→ **Task**
How do the lines below between the ones holding "s.path.frames.find? (fun x" and "def frameWhole (s", inclusive, read? Give them again exactly, with no other lines.

● ● ● ● ● ● ●

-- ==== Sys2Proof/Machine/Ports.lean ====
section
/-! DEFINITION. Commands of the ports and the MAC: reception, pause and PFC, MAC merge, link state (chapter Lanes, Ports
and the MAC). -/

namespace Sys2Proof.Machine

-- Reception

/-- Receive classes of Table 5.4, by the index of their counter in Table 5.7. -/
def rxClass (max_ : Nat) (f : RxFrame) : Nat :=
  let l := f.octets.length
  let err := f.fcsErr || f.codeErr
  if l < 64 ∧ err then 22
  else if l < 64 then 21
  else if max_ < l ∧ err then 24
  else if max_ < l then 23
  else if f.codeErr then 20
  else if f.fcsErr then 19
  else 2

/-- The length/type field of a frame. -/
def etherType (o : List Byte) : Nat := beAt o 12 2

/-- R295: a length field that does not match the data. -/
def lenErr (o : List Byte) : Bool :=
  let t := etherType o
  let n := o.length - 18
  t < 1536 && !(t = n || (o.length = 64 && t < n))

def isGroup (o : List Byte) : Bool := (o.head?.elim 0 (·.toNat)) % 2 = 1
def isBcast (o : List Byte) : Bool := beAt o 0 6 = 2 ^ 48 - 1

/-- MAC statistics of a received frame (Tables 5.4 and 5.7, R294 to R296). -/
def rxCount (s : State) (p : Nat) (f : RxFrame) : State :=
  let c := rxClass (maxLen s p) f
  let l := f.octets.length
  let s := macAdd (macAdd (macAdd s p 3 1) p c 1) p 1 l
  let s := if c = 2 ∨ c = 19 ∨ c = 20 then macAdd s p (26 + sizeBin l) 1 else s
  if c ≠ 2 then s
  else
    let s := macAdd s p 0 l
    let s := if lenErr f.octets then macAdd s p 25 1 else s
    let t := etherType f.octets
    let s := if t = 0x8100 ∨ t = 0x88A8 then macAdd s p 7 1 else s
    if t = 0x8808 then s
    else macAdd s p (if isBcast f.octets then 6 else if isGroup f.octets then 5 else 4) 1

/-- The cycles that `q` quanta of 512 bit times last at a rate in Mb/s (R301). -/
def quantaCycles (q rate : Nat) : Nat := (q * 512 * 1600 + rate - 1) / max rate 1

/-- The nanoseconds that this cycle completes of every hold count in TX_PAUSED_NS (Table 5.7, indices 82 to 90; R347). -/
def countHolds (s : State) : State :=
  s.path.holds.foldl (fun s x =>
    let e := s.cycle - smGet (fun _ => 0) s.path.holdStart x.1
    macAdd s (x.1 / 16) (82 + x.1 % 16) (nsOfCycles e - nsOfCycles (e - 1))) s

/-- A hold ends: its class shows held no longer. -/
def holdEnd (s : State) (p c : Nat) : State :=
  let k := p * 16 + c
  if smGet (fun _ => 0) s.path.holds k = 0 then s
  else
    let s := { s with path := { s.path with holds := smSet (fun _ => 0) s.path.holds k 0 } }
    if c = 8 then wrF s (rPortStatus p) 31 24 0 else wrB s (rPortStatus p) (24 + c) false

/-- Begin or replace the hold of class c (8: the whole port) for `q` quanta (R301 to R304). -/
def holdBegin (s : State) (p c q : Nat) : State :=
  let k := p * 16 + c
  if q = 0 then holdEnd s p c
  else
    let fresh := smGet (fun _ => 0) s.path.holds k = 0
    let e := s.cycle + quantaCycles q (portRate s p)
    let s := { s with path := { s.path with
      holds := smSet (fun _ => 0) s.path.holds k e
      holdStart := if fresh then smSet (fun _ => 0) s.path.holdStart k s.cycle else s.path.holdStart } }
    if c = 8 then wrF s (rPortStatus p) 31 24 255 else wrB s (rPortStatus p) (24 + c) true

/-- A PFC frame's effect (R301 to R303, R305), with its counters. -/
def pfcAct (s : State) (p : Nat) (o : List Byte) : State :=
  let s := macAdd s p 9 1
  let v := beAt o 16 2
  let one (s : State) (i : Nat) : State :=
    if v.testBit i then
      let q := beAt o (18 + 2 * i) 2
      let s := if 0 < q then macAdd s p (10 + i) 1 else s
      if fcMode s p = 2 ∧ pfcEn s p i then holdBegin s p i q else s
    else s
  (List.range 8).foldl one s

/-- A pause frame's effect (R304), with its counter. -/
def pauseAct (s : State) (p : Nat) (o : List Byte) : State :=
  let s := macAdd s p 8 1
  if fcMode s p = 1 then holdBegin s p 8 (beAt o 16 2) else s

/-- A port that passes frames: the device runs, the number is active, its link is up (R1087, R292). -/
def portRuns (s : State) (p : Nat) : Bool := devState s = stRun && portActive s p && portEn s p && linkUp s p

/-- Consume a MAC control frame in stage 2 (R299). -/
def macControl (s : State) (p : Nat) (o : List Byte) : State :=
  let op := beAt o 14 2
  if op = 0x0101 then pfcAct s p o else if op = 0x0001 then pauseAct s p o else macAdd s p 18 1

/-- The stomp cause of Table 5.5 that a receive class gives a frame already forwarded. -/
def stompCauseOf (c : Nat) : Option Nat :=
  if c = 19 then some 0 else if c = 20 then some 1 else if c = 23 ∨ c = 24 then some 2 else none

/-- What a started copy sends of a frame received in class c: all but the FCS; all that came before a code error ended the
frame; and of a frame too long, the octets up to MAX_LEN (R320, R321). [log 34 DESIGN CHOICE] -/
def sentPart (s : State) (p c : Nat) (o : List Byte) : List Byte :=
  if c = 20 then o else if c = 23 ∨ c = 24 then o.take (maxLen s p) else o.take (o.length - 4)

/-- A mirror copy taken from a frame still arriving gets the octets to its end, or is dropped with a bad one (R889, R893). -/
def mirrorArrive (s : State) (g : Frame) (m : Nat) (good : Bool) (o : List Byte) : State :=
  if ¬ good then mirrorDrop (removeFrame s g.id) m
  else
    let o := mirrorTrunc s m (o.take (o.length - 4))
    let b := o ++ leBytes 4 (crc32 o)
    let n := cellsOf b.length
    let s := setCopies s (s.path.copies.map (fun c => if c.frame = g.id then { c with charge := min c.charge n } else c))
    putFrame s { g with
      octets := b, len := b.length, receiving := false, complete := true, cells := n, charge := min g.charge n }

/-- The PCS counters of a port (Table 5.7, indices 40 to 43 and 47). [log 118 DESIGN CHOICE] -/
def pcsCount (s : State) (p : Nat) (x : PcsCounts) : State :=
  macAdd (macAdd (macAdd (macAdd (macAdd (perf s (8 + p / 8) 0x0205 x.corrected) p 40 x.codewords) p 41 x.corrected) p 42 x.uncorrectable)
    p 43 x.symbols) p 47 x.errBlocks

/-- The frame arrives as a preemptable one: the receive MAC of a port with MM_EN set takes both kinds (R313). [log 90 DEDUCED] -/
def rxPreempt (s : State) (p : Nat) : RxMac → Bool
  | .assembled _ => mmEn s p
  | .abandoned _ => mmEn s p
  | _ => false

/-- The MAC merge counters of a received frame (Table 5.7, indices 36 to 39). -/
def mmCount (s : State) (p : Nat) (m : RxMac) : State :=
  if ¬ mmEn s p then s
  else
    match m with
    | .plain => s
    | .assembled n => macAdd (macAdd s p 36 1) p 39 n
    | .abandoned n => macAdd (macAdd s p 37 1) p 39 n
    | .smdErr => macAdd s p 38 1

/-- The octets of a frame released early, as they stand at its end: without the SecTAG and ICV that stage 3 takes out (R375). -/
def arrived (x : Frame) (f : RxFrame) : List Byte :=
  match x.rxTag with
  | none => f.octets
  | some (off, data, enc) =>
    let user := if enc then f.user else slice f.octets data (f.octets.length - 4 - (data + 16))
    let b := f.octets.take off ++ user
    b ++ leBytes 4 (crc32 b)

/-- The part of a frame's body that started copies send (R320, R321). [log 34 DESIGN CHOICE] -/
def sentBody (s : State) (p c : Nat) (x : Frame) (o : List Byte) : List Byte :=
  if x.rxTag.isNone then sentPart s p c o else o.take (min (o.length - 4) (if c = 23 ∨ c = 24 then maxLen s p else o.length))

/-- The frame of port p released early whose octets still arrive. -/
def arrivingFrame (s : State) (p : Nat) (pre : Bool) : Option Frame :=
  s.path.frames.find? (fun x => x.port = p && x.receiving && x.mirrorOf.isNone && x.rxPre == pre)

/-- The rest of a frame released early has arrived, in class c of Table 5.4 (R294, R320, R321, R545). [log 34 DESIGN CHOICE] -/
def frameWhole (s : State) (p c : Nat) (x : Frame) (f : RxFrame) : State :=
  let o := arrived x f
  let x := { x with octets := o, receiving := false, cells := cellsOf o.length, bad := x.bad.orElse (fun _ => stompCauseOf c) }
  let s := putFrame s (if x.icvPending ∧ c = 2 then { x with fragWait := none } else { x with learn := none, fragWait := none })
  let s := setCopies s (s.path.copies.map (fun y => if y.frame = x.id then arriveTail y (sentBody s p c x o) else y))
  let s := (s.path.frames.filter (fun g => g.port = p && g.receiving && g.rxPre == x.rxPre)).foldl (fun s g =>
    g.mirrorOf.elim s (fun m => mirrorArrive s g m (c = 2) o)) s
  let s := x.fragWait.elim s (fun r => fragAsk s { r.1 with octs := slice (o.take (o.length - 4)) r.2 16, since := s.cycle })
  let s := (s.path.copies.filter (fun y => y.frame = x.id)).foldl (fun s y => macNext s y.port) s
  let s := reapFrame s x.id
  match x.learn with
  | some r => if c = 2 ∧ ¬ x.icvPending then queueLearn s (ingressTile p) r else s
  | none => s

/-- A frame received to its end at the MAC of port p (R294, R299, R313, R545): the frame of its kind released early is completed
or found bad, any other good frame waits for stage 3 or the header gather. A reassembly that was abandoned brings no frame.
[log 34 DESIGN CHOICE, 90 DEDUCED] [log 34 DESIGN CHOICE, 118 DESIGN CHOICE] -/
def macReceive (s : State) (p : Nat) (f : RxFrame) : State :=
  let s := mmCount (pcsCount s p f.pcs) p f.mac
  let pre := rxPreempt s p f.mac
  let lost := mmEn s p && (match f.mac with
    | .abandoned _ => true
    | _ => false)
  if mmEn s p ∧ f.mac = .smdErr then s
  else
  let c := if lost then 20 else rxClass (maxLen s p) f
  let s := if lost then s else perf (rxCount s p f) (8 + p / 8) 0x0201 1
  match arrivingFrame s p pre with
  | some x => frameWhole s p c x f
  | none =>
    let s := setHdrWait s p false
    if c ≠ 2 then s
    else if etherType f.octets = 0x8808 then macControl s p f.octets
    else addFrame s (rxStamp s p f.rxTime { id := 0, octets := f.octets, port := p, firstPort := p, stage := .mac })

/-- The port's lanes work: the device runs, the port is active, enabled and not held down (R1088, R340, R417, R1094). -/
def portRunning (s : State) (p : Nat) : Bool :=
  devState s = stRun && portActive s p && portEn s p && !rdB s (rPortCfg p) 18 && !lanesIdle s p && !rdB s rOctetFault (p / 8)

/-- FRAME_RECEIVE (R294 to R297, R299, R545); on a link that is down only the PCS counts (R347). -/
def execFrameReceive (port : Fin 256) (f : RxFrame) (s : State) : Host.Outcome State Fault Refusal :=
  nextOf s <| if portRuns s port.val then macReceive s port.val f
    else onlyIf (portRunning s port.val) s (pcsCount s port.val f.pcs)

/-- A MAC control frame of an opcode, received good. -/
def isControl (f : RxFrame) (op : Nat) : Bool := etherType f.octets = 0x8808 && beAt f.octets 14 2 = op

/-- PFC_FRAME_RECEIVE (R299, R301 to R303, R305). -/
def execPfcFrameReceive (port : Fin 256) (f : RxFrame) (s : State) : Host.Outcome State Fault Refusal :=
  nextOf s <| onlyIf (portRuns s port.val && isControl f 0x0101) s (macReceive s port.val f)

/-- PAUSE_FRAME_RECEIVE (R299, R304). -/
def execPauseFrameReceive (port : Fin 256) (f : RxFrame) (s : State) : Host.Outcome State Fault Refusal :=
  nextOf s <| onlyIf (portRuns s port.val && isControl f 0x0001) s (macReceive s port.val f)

● ● ● ● ● ● ●

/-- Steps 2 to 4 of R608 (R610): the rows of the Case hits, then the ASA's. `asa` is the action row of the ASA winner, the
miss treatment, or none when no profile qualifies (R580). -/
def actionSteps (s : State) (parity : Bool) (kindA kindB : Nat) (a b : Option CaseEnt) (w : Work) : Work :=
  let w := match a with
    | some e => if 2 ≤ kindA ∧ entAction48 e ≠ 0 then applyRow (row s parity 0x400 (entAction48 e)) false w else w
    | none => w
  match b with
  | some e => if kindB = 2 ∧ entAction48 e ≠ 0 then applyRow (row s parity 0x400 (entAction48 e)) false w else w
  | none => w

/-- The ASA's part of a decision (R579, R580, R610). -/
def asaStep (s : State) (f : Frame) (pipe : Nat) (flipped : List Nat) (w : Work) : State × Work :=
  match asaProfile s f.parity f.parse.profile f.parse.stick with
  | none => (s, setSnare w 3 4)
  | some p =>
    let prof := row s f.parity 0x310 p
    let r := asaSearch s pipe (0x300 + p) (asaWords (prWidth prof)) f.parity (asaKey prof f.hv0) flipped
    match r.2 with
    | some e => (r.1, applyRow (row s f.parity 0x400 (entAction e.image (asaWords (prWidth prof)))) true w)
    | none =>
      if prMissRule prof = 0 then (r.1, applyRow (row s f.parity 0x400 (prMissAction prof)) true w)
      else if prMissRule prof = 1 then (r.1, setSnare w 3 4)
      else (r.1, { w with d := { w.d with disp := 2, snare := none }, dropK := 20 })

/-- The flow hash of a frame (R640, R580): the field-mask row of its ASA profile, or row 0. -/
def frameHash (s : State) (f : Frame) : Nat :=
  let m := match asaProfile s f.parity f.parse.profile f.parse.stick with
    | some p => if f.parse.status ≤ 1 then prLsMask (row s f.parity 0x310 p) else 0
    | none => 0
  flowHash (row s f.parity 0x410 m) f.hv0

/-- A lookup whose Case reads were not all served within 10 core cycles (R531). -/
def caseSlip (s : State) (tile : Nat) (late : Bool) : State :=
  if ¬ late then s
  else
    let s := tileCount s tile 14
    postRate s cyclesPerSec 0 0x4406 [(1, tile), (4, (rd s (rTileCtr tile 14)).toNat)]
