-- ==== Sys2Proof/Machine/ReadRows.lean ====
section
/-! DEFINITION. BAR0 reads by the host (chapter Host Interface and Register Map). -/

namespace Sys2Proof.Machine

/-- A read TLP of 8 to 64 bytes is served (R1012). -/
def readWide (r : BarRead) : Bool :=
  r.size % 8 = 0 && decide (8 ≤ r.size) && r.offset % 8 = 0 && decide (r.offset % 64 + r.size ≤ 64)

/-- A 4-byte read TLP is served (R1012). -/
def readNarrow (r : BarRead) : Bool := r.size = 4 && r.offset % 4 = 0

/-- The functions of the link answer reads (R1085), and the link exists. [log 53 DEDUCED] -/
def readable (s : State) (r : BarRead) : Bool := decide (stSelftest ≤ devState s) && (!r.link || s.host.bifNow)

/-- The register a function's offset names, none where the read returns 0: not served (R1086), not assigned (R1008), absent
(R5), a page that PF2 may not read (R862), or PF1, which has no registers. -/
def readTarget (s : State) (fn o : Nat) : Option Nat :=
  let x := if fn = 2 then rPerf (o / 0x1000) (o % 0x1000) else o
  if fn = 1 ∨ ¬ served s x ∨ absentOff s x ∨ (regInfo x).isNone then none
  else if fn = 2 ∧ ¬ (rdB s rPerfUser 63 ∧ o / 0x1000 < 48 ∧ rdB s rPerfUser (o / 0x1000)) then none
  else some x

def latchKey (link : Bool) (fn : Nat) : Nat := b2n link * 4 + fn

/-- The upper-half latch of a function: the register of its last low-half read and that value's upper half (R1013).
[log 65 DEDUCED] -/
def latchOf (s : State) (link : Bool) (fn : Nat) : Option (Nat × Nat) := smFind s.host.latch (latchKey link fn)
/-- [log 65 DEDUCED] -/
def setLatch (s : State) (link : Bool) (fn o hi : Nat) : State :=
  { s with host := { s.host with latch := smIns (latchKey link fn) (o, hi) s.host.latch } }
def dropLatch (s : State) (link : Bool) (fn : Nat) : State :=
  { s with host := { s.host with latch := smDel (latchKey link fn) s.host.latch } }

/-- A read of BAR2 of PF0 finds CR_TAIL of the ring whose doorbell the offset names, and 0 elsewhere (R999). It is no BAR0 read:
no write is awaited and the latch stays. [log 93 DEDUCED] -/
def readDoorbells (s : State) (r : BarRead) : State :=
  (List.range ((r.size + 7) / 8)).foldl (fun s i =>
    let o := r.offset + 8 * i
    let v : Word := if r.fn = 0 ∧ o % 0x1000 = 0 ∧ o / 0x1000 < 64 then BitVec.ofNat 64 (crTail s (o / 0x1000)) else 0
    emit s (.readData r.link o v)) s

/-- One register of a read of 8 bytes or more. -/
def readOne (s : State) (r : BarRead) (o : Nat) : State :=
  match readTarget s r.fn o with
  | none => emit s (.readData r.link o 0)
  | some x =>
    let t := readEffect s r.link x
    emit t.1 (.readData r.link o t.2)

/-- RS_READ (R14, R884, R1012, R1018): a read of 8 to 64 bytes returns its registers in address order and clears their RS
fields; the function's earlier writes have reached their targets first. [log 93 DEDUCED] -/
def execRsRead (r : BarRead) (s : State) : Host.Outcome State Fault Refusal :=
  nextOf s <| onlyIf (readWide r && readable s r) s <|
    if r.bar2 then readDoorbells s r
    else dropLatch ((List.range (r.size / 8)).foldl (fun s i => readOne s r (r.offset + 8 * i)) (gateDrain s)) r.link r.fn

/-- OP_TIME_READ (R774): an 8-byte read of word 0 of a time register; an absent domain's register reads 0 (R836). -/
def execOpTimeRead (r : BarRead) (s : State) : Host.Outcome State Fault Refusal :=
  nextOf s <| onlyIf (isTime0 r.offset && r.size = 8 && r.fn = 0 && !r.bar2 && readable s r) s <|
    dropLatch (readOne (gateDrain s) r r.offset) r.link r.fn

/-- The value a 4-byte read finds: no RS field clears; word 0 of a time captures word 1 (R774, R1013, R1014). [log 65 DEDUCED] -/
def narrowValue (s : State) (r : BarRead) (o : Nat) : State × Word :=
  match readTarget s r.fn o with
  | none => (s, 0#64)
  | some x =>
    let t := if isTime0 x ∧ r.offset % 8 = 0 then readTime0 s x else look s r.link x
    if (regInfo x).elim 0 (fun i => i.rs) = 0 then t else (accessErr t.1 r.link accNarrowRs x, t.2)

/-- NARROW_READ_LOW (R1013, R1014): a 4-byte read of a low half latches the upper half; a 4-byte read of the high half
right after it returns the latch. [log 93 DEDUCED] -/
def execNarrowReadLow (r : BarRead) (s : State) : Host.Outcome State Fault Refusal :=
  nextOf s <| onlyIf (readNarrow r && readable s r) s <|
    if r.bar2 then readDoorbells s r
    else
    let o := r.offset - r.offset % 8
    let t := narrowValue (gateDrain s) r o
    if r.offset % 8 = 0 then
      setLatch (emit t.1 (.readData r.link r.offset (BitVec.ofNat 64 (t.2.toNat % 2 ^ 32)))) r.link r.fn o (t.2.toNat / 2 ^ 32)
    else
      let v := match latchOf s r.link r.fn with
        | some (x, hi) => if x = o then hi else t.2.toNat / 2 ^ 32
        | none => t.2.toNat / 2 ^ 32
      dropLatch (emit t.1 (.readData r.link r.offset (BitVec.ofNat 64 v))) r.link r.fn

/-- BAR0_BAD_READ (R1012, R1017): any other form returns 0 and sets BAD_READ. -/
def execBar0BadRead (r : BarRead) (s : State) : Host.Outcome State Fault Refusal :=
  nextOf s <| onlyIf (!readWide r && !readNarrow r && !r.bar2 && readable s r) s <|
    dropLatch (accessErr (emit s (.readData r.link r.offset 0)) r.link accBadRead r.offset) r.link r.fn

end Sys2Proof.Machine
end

● ● ● ● ● ● ●

→ **Solved exercise**
  s.path.frames.find? (fun x => x.port = p && x.receiving && x.mirrorOf.isNone && x.rxPre == pre)

/-- The rest of a frame released early has arrived, in class c of Table 5.4 (R294, R320, R321, R545). [log 34 DESIGN CHOICE] -/
def frameWhole (s : State) (p c : Nat) (x : Frame) (f : RxFrame) : State :=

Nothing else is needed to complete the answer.